───── RECORDS TO USE ─────

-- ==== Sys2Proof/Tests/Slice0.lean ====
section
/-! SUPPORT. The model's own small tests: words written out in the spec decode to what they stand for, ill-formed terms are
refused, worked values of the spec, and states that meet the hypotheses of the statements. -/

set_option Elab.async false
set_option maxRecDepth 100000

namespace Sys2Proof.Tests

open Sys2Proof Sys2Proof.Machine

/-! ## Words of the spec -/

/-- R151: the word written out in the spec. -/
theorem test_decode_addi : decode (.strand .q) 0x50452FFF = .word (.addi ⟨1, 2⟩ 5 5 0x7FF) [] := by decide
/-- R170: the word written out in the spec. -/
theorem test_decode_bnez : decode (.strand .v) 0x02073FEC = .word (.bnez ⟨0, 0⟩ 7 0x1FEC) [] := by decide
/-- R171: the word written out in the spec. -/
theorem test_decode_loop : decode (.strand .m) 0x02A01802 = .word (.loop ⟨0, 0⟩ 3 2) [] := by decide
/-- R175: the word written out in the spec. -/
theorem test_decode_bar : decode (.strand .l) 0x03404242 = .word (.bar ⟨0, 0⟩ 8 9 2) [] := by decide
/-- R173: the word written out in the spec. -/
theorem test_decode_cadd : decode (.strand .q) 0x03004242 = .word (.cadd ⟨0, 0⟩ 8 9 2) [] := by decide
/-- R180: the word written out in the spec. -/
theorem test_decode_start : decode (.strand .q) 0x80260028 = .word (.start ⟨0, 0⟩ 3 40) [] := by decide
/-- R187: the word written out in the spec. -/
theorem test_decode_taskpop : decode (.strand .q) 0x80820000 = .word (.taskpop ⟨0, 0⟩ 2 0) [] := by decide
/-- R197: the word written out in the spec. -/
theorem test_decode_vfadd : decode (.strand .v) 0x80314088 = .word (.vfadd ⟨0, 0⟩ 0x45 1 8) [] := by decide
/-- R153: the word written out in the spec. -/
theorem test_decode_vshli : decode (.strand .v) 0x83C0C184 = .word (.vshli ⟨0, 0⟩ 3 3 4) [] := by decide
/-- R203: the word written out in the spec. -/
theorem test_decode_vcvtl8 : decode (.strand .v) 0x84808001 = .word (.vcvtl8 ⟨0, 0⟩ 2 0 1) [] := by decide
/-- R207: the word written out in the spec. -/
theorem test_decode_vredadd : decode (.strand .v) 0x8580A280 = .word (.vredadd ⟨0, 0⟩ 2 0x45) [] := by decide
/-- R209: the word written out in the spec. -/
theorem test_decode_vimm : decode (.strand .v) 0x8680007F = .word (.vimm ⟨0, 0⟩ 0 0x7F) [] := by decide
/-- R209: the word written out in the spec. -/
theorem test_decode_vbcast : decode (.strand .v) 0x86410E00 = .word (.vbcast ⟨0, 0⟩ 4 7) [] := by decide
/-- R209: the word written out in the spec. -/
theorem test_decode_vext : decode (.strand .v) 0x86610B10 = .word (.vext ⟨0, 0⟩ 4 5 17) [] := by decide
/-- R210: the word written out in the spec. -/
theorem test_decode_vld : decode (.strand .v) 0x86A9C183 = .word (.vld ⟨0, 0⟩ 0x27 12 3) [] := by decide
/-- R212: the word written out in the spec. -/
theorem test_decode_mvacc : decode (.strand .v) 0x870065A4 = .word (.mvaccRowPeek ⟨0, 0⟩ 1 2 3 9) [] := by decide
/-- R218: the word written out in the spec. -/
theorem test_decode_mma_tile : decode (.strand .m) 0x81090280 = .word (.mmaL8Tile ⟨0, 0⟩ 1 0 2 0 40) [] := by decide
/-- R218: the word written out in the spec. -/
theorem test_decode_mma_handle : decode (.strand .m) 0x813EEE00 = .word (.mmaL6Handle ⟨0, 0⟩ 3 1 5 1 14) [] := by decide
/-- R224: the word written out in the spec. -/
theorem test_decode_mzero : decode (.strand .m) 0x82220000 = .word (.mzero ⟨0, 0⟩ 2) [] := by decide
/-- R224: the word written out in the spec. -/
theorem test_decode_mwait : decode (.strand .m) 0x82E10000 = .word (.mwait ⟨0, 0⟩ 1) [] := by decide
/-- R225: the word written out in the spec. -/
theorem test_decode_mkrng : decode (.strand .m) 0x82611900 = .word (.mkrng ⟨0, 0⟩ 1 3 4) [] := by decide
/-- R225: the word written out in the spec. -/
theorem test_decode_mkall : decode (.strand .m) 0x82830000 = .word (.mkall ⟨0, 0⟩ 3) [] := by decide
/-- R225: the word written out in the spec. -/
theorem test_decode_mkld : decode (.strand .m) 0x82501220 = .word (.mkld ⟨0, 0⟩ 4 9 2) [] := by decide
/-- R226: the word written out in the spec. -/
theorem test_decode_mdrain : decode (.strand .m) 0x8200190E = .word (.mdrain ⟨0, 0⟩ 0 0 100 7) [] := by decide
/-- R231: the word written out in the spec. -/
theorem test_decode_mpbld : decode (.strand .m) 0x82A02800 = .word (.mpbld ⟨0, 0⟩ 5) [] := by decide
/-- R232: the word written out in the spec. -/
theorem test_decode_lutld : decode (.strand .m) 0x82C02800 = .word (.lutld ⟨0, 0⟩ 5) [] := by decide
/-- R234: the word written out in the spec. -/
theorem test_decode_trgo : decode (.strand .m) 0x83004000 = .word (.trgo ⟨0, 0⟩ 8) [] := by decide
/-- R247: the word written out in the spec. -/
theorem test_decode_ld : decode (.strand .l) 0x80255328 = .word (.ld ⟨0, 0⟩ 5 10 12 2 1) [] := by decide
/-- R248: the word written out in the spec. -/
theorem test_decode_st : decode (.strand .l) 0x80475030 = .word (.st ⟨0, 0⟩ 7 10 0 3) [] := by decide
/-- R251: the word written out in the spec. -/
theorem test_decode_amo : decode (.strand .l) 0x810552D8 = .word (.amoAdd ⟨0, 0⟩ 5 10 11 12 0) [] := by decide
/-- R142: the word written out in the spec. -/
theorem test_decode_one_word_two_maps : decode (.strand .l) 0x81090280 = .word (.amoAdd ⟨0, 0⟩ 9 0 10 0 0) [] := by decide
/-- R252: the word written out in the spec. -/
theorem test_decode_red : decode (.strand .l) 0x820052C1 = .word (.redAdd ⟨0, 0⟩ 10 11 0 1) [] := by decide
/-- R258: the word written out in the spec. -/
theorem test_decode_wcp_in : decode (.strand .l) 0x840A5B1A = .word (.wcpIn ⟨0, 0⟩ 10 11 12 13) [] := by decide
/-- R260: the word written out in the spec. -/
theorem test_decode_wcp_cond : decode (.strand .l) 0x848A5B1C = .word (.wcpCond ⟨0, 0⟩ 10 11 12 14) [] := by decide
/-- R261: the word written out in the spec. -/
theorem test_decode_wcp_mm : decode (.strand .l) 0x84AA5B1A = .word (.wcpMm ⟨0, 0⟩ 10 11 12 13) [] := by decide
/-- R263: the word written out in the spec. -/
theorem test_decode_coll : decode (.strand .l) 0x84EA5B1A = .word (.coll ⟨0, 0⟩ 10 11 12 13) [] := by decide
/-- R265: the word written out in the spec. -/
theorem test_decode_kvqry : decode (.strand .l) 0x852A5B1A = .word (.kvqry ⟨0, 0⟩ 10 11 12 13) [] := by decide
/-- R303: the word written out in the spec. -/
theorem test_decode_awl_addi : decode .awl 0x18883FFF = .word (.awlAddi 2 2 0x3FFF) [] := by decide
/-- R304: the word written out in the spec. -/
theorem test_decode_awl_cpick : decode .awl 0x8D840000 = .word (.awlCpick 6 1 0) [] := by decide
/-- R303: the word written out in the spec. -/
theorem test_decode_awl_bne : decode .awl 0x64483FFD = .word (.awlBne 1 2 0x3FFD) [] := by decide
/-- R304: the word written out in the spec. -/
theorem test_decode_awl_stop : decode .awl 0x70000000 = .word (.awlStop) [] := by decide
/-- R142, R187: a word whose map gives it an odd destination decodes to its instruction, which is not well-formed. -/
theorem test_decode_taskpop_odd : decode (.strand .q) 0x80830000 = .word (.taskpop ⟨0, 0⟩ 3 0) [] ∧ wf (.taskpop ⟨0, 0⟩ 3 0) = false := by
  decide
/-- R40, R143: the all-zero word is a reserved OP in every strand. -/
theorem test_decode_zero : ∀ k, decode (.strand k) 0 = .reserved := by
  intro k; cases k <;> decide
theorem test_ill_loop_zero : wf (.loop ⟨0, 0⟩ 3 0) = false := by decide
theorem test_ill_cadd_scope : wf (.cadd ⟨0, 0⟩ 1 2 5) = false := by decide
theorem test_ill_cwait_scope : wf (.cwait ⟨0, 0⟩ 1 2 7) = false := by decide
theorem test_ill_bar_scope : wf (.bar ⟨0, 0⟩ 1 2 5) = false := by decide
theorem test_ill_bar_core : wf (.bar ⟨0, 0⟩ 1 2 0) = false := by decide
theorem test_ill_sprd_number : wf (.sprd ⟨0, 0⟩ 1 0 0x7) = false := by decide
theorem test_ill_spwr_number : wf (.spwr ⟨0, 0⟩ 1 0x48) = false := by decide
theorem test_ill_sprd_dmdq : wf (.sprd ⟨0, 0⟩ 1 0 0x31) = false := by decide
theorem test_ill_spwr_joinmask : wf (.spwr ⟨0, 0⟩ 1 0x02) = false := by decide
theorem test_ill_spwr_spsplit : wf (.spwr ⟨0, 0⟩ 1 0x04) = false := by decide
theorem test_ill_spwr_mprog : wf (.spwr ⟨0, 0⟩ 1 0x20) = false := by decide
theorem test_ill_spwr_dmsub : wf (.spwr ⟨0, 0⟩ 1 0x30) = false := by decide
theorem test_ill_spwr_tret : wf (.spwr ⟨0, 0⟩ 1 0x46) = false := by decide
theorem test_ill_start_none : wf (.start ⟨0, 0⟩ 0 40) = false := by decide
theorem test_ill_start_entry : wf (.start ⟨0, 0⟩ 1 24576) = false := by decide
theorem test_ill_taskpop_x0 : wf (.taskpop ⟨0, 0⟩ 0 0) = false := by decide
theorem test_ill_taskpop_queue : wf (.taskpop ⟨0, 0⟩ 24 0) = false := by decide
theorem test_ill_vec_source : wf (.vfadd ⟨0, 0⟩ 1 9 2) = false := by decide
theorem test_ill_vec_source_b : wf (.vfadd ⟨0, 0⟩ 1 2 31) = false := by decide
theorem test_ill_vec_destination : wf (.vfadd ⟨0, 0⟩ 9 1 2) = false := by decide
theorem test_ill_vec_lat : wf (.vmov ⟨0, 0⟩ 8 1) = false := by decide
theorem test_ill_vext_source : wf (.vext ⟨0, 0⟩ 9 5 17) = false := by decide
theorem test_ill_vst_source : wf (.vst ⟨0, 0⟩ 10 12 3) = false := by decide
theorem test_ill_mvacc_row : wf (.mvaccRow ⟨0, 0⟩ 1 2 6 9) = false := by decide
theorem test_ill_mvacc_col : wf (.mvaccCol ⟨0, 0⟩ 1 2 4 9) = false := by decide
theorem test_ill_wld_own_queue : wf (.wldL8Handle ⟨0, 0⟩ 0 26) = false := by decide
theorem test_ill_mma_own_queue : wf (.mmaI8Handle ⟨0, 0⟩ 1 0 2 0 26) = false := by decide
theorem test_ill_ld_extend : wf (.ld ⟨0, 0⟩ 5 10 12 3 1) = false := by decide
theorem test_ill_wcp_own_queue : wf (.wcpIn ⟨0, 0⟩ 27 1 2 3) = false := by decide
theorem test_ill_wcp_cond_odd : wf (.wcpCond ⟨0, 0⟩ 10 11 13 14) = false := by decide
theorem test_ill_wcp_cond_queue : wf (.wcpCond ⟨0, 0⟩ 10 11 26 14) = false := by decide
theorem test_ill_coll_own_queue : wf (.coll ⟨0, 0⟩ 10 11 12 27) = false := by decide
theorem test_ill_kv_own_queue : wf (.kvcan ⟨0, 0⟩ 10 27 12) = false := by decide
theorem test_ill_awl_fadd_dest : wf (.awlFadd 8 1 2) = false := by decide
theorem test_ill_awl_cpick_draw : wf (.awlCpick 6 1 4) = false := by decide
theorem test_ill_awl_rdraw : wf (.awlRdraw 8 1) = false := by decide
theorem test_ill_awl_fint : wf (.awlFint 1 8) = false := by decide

─────
───── RECORDS TO USE ─────

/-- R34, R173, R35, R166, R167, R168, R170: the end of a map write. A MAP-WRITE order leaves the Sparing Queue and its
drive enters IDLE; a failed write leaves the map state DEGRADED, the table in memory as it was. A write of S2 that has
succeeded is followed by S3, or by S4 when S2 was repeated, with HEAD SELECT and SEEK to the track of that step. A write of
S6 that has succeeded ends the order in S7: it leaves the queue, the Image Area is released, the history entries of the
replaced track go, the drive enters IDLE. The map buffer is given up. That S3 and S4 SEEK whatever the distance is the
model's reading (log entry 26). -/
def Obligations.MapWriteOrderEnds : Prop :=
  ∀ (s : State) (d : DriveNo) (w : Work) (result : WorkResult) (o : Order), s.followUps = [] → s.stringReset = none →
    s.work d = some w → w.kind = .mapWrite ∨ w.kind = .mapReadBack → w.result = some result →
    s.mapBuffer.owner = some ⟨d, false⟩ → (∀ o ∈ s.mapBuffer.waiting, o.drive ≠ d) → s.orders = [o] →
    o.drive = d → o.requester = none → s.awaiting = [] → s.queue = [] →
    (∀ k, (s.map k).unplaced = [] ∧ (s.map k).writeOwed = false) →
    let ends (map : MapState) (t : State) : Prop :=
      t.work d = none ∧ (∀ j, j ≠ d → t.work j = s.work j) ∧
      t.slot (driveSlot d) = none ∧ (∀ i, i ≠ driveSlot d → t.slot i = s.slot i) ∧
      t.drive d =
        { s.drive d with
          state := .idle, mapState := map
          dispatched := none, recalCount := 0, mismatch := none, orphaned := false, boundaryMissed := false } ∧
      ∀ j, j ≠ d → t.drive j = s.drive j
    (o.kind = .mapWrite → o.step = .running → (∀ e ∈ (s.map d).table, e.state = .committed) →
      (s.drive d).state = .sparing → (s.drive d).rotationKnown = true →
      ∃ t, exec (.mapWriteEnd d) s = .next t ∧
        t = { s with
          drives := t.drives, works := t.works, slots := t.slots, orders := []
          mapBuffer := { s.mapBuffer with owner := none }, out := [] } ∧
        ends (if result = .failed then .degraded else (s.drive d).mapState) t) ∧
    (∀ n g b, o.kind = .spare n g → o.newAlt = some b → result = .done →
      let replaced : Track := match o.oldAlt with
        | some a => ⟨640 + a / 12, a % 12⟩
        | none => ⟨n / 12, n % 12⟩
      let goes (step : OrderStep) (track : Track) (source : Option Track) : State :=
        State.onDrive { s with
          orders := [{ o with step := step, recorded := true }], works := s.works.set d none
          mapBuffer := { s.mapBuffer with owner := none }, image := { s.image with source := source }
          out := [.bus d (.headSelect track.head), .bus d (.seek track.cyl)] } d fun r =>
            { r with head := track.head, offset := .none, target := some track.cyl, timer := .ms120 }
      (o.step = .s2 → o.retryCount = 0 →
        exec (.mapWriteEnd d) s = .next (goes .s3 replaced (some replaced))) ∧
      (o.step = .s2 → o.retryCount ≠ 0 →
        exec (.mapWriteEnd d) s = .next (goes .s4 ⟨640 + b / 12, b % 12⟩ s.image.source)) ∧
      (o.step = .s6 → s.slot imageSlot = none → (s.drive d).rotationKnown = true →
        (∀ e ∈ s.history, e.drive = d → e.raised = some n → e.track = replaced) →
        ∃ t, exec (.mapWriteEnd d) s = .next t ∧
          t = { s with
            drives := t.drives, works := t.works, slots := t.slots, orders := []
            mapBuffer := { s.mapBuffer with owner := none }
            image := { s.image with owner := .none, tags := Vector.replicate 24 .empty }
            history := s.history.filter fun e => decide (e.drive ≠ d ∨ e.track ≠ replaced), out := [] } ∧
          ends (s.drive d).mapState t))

─────

* **TASK**
From the data above, return every line from the line that has "-- ==== Sys2Proof/Tests/Slice0.lean" up to and including the line that has "namespace Sys2Proof.Tests", exactly.

* **RESULT OF THE EXERCISE**
-- ==== Sys2Proof/Tests/Slice0.lean ====
section
/-! SUPPORT. The model's own small tests: words written out in the spec decode to what they stand for, ill-formed terms are
refused, worked values of the spec, and states that meet the hypotheses of the statements. -/

set_option Elab.async false
set_option maxRecDepth 100000

namespace Sys2Proof.Tests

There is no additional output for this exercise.